#### [Items from a dataset]
-*-*-
theorem doCoreRelease_keeps {a : State} {h c : Nat} {who : Requester} {s : State} (k : Keeps a s) : Keeps a (doCoreRelease h c
    who s) := by
  unfold doCoreRelease
  repeat' first
    | with_reducible assumption | with_reducible apply refuse_keeps | with_reducible apply State.wr_keeps
    | with_reducible apply State.modCore_keeps | with_reducible apply Keeps.ite

theorem execGateReturn_keeps {a : State} {h : Fin 16} {c : Fin 4} {s : State} (k : Keeps a s) : ∀ z, execGateReturn h c s =
    .next z → Keeps a z := by
  intro z e; cases e
  repeat' first | with_reducible assumption | with_reducible apply gateStore_keeps

theorem execGateResume_keeps {a : State} {h : Fin 16} {c : Fin 4} {s : State} (k : Keeps a s) : ∀ z, execGateResume h c s =
    .next z → Keeps a z := by
  intro z e; cases e
  repeat' first | with_reducible assumption | with_reducible apply gateStore_keeps

theorem execGateDispatch_keeps {a : State} {h : Fin 16} {c : Fin 4} {s : State} (k : Keeps a s) : ∀ z, execGateDispatch h c s =
    .next z → Keeps a z := by
  intro z e; cases e
  repeat' first | with_reducible assumption | with_reducible apply gateStore_keeps

theorem execGateInterrupt_keeps {a : State} {h : Fin 16} {c : Fin 4} {s : State} (k : Keeps a s) : ∀ z, execGateInterrupt h c s
    = .next z → Keeps a z := by
  intro z e; cases e
  repeat' first | with_reducible assumption | with_reducible apply doGateInterrupt_keeps

theorem execGateFault_keeps {a : State} {h : Fin 16} {c : Fin 4} {data : Word} {s : State} (k : Keeps a s) : ∀ z, execGateFault
    h c data s = .next z → Keeps a z := by
  intro z e; cases e
  repeat' first | with_reducible assumption | with_reducible apply doGateFault_keeps

theorem doTransitDone_keeps {a : State} {h c : Nat} {s : State} (k : Keeps a s) : Keeps a (doTransitDone h c s) := by
  unfold doTransitDone; dsimp only
  repeat' first
    | with_reducible assumption | split | with_reducible apply addCtr_keeps | with_reducible apply State.modCore_keeps
    | with_reducible apply flushL1_keeps

theorem execGateTransitDone_keeps {a : State} {h : Fin 16} {c : Fin 4} {s : State} (k : Keeps a s) : ∀ z, execGateTransitDone h
    c s = .next z → Keeps a z := by
  intro z e; cases e
  repeat' first | with_reducible assumption | with_reducible apply doTransitDone_keeps

theorem execCoreRelease_keeps {a : State} {h : Fin 16} {c : Fin 4} {who : Requester} {s : State} (k : Keeps a s) : ∀ z,
    execCoreRelease h c who s = .next z → Keeps a z := by
  intro z e; cases e
  repeat' first | with_reducible assumption | with_reducible apply onHearth_keeps | with_reducible apply doCoreRelease_keeps

theorem execFirmwareFatal_keeps {a : State} {h : Fin 16} {s : State} (k : Keeps a s) : ∀ z, execFirmwareFatal h s = .next z →
    Keeps a z := by
  intro z e; cases e
  repeat' first | with_reducible assumption | split | with_reducible apply enterFatal_keeps

theorem execCoreLockup_keeps {a : State} {h : Fin 16} {c : Fin 4} {s : State} (k : Keeps a s) : ∀ z, execCoreLockup h c s =
    .next z → Keeps a z := by
  intro z e; cases e
  repeat' first | with_reducible assumption | split | with_reducible apply enterFatal_keeps

theorem dbgRow_keeps {a : State} {who : Requester} {data : Nat} {f : State → State} {s : State} (hf : ∀ x0, Keeps a x0 → Keeps a
    (f x0)) (k : Keeps a s) : ∀ z, dbgRow who data f s = .next z → Keeps a z := by
  intro z e; cases e
  repeat' first | with_reducible assumption | split | with_reducible apply refuse_keeps | with_reducible apply hf

theorem execDbgNewChallenge_keeps {a : State} {who : Requester} {s : State} (k : Keeps a s) : ∀ z, execDbgNewChallenge who s =
    .next z → Keeps a z := by
  intro z e; refine dbgRow_keeps ?_ ?_ z e
  all_goals
    repeat' first | with_reducible assumption | with_reducible apply newChallenge_keeps

theorem execDbgSubmit_keeps {a : State} {who : Requester} {s : State} (k : Keeps a s) : ∀ z, execDbgSubmit who s = .next z →
    Keeps a z := by
  intro z e; refine dbgRow_keeps ?_ ?_ z e
  all_goals
    repeat' first | with_reducible assumption | with_reducible apply submitToken_keeps

theorem grantEnables_keeps {a : State} {h en validMs : Nat} {s : State} (k : Keeps a s) : Keeps a (grantEnables h en validMs s)
    := by
  unfold grantEnables
  repeat' first
    | with_reducible assumption | with_reducible apply State.modH_keeps | with_reducible apply raiseFlue_keeps
    | (intros; exact .same rfl rfl rfl)

theorem doTokenDone_keeps {a s : State} (k : Keeps a s) : Keeps a (doTokenDone s) := by
  unfold doTokenDone
  repeat' first
    | with_reducible assumption | with_reducible apply State.wr_keeps | with_reducible apply State.modFlue_keeps
    | with_reducible apply grantEnables_keeps | with_reducible apply Keeps.ite

theorem execDbgTokenCheckDone_keeps {a s : State} (k : Keeps a s) : ∀ z, execDbgTokenCheckDone s = .next z → Keeps a z := by
  intro z e; cases e
  repeat' first | with_reducible assumption | with_reducible apply doTokenDone_keeps

theorem execDbgRevoke_keeps {a : State} {who : Requester} {data : Word} {s : State} (k : Keeps a s) : ∀ z, execDbgRevoke who
    data s = .next z → Keeps a z := by
  intro z e; refine dbgRow_keeps ?_ ?_ z e
  all_goals
    repeat' first | with_reducible assumption | with_reducible apply dropEnables_keeps

theorem execDbgExpiry_keeps {a : State} {h : Fin 16} {s : State} (k : Keeps a s) : ∀ z, execDbgExpiry h s = .next z → Keeps a z
    := by
  intro z e; cases e
  repeat' first | with_reducible assumption | split | with_reducible apply dropEnables_keeps

theorem execTamperTrip_keeps {a : State} {trips : List (Fin 30 × BitVec 32)} {s : State} (k : Keeps a s) : ∀ z, execTamperTrip
    trips s = .next z → Keeps a z := by
  intro z e; cases e
  repeat' first | with_reducible assumption | split | with_reducible apply doTrips_keeps

theorem execQuenchDone_keeps {a s : State} (k : Keeps a s) : ∀ z, execQuenchDone s = .next z → Keeps a z := by
  intro z e; cases e
  repeat' first | with_reducible assumption | with_reducible apply doQuenchDone_keeps

theorem fromPf0_keeps {a : State} {off : Nat} {who : Requester} {data : Nat} {f : State → State} {s : State} (hf : ∀ x0, Keeps a
    x0 → Keeps a (f x0)) (k : Keeps a s) : Keeps a (fromPf0 off who data f s) := by
  unfold fromPf0
  repeat' first | with_reducible assumption | split | with_reducible apply refuse_keeps | with_reducible apply hf

theorem execTmpTrigger_keeps {a : State} {who : Requester} {s : State} (k : Keeps a s) : ∀ z, execTmpTrigger who s = .next z →
    Keeps a z := by
  intro z e; cases e
  repeat' first | with_reducible assumption | with_reducible apply fromPf0_keeps | with_reducible apply doTrips_keeps

theorem execTmpRelease_keeps {a : State} {who : Requester} {s : State} (k : Keeps a s) : ∀ z, execTmpRelease who s = .next z →
    Keeps a z := by
  intro z e; cases e
  repeat' first | with_reducible assumption | with_reducible apply fromPf0_keeps | with_reducible apply doRelease_keeps

theorem execTmpLock_keeps {a : State} {who : Requester} {s : State} (k : Keeps a s) : ∀ z, execTmpLock who s = .next z → Keeps a
    z := by
  intro z e; cases e
  repeat' first | with_reducible assumption | with_reducible apply fromPf0_keeps | with_reducible apply doLock_keeps

theorem execTmpRespWrite_keeps {a : State} {who : Requester} {hi : Bool} {data : Word} {s : State} (k : Keeps a s) : ∀ z,
    execTmpRespWrite who hi data s = .next z → Keeps a z := by
  intro z e; cases e
  repeat' first | with_reducible assumption | with_reducible apply fromPf0_keeps | with_reducible apply doRespWrite_keeps

theorem execTmpStickyClear_keeps {a : State} {who : Requester} {data : Word} {s : State} (k : Keeps a s) : ∀ z,
    execTmpStickyClear who data s = .next z → Keeps a z := by
  intro z e; cases e
  repeat' first | with_reducible assumption | with_reducible apply fromPf0_keeps | with_reducible apply doStickyClear_keeps

theorem execBatterySample_keeps {a : State} {trips : List (Fin 30 × BitVec 32)} {s : State} (k : Keeps a s) : ∀ z,
    execBatterySample trips s = .next z → Keeps a z := by
  intro z e; cases e
  repeat' first | with_reducible assumption | split | with_reducible apply doTrips_keeps

theorem islandDrops_keeps {a s : State} (k : Keeps a s) : Keeps a (islandDrops s) := by
  unfold islandDrops
  repeat' first
    | with_reducible assumption | split | with_reducible apply applyTrips_keeps | with_reducible apply State.modChim_keeps
    | exact .same rfl rfl rfl
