theorem registerWrite_keeps {a : State} {p : Page} {who : Requester} {off size enables d : Nat} {s : State} (k : Keeps a s) :
    Keeps a (registerWrite p who off size enables d s) := by
  unfold registerWrite
  repeat' first
    | with_reducible assumption | split | with_reducible apply reachPage_keeps | with_reducible apply wordWrite_keeps
    | with_reducible apply badSize_keeps

theorem execRegisterWrite_keeps {a : State} {p : Page} {who : Requester} {off : BitVec 12} {size : Fin 9} {enables : BitVec 4}
    {data : Word} {s : State} (k : Keeps a s) : ∀ z, execRegisterWrite p who off size enables data s = .next z → Keeps a z := by
  intro z e; unfold execRegisterWrite at e
  repeat' split at e
  all_goals first | (cases e; done) | skip
  all_goals
    (try simp only [Host.Outcome.next.injEq] at e); subst e
    repeat' first | with_reducible assumption | with_reducible apply registerWrite_keeps

end Sys2Proof.Machine
end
-*-*-
#### [Task item]
What you give back should be exactly the lines of the data above from the line with "with_reducible apply raiseFlue_keeps" through the line with "z, execDbgTokenCheckDone s", both of those included, and nothing more.

#### [Task answer]
    | with_reducible assumption | with_reducible apply State.modH_keeps | with_reducible apply raiseFlue_keeps
    | (intros; exact .same rfl rfl rfl)

theorem doTokenDone_keeps {a s : State} (k : Keeps a s) : Keeps a (doTokenDone s) := by
  unfold doTokenDone
  repeat' first
    | with_reducible assumption | with_reducible apply State.wr_keeps | with_reducible apply State.modFlue_keeps
    | with_reducible apply grantEnables_keeps | with_reducible apply Keeps.ite

theorem execDbgTokenCheckDone_keeps {a s : State} (k : Keeps a s) : ∀ z, execDbgTokenCheckDone s = .next z → Keeps a z := by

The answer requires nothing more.